Sort through the material below and copy each line with "outside".

*** Opening DATASET RECORDS ***

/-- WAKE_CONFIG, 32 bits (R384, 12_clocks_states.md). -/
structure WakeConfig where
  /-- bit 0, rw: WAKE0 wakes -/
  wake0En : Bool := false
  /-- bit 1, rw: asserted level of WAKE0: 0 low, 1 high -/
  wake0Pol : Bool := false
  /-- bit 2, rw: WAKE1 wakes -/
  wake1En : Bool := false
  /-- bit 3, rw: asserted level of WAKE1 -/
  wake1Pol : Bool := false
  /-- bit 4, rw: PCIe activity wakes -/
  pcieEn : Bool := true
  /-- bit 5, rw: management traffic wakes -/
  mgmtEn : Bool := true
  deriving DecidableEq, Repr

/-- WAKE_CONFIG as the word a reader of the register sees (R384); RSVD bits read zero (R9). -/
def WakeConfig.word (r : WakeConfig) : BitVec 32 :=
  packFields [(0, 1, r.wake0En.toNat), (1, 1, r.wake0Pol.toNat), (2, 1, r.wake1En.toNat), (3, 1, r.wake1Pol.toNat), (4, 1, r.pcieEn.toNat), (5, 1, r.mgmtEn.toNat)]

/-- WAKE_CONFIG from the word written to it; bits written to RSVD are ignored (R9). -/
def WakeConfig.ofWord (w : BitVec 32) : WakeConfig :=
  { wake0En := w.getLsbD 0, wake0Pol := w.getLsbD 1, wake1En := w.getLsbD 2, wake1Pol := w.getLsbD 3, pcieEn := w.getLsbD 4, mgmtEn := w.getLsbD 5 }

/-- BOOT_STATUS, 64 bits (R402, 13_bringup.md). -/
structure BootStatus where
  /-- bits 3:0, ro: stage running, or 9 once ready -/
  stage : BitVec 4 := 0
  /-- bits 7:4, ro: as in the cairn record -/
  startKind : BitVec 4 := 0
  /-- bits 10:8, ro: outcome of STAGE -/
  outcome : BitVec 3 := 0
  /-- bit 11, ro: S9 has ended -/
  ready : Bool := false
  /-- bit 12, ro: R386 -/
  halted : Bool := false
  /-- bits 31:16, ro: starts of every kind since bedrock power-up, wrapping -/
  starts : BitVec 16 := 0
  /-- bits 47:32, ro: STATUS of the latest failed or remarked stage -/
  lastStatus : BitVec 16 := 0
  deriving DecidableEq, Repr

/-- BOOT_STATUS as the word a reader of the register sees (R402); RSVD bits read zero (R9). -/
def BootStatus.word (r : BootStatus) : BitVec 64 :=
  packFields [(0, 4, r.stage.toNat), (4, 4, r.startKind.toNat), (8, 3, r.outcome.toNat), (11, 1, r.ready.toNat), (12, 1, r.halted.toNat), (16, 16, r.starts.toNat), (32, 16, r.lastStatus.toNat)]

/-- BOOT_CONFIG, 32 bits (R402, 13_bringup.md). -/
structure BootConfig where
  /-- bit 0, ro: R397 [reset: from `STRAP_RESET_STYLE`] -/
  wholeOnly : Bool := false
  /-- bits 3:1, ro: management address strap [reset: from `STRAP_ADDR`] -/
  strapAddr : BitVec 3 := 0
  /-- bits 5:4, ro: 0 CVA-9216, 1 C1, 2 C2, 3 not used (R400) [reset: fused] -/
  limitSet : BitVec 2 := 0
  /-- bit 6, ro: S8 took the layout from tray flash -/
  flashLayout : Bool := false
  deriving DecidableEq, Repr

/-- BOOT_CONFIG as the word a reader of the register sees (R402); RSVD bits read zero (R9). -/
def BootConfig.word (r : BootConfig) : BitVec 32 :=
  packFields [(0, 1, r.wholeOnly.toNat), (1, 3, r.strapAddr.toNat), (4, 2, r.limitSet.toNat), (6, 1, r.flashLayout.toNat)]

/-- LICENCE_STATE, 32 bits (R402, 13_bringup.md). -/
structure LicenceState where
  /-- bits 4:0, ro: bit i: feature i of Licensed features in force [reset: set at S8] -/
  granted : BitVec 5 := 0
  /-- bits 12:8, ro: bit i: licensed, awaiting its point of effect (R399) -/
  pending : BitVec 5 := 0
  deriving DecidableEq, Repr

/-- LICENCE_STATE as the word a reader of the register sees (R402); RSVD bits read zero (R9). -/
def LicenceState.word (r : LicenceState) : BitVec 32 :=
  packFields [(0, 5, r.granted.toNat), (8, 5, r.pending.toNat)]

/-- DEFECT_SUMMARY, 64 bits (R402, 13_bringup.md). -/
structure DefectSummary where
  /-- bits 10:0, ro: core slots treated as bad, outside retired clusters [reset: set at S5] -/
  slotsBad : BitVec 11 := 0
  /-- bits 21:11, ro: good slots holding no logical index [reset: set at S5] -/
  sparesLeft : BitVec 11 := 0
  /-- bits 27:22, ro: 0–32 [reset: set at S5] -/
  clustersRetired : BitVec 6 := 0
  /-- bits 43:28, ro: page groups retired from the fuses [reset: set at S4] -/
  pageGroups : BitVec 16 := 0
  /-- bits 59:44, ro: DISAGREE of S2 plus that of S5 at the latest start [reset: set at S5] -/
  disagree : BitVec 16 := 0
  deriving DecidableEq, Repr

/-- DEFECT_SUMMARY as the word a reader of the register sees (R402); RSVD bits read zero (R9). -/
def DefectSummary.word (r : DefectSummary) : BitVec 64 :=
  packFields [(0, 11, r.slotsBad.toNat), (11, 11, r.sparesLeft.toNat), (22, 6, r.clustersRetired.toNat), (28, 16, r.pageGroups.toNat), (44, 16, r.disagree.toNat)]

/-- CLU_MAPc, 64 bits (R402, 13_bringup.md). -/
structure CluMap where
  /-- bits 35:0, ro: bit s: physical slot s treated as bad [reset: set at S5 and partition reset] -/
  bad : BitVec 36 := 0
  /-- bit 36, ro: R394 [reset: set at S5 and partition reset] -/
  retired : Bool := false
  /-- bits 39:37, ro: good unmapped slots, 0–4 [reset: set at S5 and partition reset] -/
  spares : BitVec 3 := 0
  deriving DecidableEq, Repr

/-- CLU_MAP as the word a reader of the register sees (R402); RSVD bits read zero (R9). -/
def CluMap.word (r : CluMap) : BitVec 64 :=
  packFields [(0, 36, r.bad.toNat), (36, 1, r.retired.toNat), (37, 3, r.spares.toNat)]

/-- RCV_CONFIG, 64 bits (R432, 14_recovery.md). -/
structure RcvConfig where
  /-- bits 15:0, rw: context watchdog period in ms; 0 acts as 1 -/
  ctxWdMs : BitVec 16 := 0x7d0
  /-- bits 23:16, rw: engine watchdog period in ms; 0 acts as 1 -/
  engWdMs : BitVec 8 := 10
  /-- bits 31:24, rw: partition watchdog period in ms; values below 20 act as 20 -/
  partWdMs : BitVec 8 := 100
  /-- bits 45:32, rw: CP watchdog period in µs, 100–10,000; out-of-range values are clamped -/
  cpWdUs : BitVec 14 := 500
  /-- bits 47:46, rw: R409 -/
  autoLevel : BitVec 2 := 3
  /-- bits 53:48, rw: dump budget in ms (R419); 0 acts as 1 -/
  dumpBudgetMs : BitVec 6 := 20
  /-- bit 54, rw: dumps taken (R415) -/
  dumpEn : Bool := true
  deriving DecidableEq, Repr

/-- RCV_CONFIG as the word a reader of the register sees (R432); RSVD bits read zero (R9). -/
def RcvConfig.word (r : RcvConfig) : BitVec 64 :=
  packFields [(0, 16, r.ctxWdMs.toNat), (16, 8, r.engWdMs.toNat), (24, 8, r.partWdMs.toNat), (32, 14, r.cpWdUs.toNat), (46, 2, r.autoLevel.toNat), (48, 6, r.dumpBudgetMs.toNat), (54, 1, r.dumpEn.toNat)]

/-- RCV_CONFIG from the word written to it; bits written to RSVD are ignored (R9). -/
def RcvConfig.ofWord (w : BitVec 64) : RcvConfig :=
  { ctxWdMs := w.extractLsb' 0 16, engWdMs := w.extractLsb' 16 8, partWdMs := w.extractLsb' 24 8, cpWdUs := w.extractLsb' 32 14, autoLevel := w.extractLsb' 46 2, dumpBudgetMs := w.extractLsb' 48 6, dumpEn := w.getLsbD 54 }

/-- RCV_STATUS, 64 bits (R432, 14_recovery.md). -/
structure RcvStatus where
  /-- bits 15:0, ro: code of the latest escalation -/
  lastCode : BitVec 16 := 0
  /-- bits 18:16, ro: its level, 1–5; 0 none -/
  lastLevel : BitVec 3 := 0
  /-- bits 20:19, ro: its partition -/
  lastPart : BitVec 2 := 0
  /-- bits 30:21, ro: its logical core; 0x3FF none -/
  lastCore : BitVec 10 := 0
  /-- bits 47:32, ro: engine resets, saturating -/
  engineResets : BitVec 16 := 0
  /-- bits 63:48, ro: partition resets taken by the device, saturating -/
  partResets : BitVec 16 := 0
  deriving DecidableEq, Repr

*** Closing DATASET RECORDS ***
*** Opening DATASET RECORDS ***

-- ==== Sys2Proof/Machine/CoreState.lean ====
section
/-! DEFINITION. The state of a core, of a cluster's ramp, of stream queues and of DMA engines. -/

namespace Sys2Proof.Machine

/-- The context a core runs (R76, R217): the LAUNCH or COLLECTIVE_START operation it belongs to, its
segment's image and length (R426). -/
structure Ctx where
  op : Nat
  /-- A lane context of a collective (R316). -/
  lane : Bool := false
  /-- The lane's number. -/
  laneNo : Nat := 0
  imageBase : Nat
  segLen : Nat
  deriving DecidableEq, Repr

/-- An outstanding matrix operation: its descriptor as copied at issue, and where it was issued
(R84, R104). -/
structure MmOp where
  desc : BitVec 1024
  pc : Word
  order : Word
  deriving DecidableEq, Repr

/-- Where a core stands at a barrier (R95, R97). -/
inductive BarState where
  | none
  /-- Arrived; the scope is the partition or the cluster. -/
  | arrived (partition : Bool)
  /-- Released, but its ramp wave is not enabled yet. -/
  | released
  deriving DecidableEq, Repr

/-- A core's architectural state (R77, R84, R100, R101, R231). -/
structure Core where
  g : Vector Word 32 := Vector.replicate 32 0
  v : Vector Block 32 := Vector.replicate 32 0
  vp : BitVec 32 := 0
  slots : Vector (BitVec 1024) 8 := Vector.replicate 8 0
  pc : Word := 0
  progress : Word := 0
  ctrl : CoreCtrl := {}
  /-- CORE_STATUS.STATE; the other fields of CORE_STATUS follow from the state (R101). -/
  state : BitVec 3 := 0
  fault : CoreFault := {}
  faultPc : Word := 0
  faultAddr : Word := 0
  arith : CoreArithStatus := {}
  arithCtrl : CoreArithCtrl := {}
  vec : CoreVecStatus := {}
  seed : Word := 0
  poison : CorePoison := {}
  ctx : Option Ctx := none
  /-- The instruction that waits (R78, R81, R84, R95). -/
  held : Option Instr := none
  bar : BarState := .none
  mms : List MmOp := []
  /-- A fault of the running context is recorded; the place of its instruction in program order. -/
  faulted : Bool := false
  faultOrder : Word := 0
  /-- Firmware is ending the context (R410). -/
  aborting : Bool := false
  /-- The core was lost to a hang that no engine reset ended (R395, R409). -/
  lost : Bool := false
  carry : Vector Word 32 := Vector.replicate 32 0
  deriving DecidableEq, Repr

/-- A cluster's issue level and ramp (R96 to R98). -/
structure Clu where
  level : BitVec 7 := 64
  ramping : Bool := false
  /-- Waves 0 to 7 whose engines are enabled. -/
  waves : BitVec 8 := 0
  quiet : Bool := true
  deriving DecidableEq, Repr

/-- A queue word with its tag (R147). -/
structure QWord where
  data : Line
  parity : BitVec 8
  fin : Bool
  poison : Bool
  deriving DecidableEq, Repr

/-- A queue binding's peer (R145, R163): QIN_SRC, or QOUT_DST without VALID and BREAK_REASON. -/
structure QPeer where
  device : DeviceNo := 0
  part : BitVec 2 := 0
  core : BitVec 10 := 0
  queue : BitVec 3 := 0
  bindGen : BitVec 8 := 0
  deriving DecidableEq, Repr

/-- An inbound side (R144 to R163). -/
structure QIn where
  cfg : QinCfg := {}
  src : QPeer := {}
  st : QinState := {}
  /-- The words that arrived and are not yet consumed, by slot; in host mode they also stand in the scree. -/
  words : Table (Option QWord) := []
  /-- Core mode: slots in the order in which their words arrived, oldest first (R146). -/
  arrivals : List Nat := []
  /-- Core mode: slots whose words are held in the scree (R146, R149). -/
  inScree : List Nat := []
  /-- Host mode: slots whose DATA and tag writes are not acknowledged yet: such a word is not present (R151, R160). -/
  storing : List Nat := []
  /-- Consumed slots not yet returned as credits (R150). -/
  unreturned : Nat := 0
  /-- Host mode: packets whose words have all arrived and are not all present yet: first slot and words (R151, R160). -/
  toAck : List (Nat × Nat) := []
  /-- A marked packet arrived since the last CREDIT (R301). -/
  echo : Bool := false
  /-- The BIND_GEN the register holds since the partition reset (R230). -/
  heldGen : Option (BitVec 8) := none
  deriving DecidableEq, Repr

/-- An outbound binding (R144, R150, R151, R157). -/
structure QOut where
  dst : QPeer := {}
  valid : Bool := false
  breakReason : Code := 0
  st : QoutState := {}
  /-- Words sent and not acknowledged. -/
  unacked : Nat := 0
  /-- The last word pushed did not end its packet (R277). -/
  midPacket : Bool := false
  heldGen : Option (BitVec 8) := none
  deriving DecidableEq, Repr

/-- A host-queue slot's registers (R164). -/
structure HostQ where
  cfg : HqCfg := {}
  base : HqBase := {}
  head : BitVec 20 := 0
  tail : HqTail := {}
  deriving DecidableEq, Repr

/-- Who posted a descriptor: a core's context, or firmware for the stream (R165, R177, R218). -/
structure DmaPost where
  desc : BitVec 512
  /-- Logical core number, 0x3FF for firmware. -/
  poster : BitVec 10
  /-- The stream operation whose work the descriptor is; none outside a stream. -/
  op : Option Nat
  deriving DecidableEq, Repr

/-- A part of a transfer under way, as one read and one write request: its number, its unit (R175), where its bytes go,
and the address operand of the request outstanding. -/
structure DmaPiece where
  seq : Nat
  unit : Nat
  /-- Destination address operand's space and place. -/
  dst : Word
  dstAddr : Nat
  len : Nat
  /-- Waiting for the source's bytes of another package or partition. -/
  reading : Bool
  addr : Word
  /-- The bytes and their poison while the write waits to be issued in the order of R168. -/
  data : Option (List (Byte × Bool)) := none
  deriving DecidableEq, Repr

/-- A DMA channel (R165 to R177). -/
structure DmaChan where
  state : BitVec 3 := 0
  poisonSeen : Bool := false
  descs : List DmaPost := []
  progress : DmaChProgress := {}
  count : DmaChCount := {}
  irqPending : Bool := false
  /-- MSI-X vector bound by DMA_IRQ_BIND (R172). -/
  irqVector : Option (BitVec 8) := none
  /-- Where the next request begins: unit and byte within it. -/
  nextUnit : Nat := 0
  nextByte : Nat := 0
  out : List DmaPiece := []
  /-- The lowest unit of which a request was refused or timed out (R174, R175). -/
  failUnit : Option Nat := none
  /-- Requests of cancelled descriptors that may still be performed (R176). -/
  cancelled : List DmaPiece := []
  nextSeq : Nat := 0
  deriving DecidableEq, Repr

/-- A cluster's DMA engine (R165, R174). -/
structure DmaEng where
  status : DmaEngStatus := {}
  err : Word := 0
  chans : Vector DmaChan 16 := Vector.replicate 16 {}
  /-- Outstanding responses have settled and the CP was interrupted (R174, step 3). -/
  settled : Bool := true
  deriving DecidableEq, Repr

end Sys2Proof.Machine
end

*** Closing DATASET RECORDS ***
*** Opening DATASET RECORDS ***

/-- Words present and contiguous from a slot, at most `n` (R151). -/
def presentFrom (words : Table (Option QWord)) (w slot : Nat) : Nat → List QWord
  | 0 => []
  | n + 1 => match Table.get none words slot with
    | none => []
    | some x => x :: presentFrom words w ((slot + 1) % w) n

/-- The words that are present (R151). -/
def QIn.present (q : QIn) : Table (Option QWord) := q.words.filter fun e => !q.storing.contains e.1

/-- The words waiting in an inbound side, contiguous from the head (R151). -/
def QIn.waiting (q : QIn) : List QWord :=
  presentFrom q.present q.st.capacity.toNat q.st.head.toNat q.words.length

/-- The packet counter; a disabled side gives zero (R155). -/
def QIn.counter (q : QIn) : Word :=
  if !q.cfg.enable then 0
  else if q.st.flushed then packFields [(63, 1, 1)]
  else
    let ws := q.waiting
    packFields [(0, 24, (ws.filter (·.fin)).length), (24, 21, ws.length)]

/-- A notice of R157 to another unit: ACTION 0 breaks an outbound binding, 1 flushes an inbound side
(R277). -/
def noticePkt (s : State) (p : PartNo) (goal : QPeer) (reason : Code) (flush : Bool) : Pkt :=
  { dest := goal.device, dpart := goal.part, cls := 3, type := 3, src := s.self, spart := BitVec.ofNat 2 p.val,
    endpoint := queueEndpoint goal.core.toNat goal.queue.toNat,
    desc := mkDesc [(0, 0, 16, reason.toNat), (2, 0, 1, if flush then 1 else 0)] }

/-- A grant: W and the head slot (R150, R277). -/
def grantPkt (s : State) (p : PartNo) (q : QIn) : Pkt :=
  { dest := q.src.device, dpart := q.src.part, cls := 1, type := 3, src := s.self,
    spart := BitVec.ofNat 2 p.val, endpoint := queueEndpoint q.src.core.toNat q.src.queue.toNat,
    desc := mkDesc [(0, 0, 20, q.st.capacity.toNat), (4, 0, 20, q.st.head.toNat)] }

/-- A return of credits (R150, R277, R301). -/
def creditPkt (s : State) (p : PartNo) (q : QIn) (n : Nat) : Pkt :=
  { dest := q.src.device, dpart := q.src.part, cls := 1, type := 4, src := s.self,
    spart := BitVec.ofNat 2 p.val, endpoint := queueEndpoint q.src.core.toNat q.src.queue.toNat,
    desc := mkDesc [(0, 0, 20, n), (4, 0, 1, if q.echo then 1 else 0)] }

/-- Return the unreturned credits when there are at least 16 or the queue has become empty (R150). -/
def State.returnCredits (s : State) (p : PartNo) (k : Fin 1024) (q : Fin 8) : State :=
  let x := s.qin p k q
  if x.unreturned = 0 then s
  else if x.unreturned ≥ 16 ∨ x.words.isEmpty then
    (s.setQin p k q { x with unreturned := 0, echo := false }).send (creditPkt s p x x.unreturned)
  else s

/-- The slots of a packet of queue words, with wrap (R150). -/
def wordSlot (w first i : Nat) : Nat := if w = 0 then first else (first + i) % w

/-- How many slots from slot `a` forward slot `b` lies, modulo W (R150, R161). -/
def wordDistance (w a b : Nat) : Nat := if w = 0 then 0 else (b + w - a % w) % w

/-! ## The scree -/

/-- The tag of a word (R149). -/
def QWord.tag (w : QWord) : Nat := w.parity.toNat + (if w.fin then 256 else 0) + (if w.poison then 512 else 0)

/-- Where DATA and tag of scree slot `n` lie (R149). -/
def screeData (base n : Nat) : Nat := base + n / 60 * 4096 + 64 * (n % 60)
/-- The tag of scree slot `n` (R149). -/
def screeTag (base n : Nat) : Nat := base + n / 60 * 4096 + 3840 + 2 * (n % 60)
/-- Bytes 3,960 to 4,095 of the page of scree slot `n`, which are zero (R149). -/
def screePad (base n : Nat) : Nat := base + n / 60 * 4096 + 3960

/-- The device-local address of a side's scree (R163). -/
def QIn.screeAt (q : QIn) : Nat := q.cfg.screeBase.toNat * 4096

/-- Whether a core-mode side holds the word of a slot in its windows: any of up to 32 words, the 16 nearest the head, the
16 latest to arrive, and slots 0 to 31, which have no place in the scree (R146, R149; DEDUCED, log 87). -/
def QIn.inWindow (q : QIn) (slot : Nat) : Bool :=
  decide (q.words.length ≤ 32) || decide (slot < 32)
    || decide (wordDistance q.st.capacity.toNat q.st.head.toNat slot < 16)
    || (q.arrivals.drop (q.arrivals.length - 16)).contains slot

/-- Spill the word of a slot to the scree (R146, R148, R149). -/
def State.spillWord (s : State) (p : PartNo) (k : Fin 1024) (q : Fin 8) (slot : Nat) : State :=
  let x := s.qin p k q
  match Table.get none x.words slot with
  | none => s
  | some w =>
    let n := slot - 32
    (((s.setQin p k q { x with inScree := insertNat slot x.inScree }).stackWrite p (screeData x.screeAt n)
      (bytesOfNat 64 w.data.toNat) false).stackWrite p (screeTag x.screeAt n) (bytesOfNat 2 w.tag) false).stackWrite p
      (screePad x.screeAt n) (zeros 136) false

*** Closing DATASET RECORDS ***

ANSWER TO THE EXERCISE
  /-- bits 10:0, ro: core slots treated as bad, outside retired clusters [reset: set at S5] -/
  /-- The stream operation whose work the descriptor is; none outside a stream. -/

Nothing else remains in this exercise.